At the moment, I get the feeling that the shrouds are acting like a drawn bow string waiting to drive the mast through the bottom of the boat. I haven't put a Loos gauge on them yet to see what kind of numbers its pulling.
 
Oct 22, 2014
21,104
CAL 35 Cruiser #21 moored EVERETT WA
Understand about the tuning. I replaced all of my standing rigging. We had the mast up for 2 weeks before we tuned it. We set it up then we sailed it in a 15 knot breeze. Then we tuned it and sailed it again. Then we finalized the tuning. Since then no changes in the rigging and no more compression of the mast measured inside the boat. It was a process. While you have a newer production boat the process is similar. We modified the forestay to accommodate the furler.
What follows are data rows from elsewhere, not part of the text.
/-- UPLOAD is read-only: it changes no field of group G and writes no register but the address and control
registers of block memory, in the step that starts it and in every step after a wait (rule R170). -/
def Obligations.UploadIsReadOnly : Prop :=
  (∀ (s t : State) (dom : Byte) (addr size : Word),
    exec (.upload dom addr size) s = .next t →
    t.g = s.g ∧
    ∀ e ∈ t.io.trace, ∀ g q v, e.op = .qw g q v →
      g = .forced ∧ (q ∈ s.cfg.rBma ∨ q = s.cfg.rBmctl)) ∧
  (∀ (s t : State) (m : MemDom) (addr : Word) (units : Nat),
    s.site = some (.upload m addr units) → step s = .next t →
    t.g = s.g ∧ ∃ evs, t.io.trace = s.io.trace ++ evs ∧
      ∀ e ∈ evs, ∀ g q v, e.op = .qw g q v →
        g = .forced ∧ (q ∈ s.cfg.rBma ∨ q = s.cfg.rBmctl))
end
It took some long tangs to assure the rigging would move and flex the way it was supposed to. The rigging that was on the boat was not correct. Had not been correct for many years. It is correct now. My situation is likely different than yours. It may just be to your advantage to look at it and compare.
I hope the answer will come in a proper tuning. We did use a loos gauge. The rig is fairly tight port to starboard flexes fore and aft based on back stay. Of course I have a telephone pole for a mast. No bend and 5 in rake.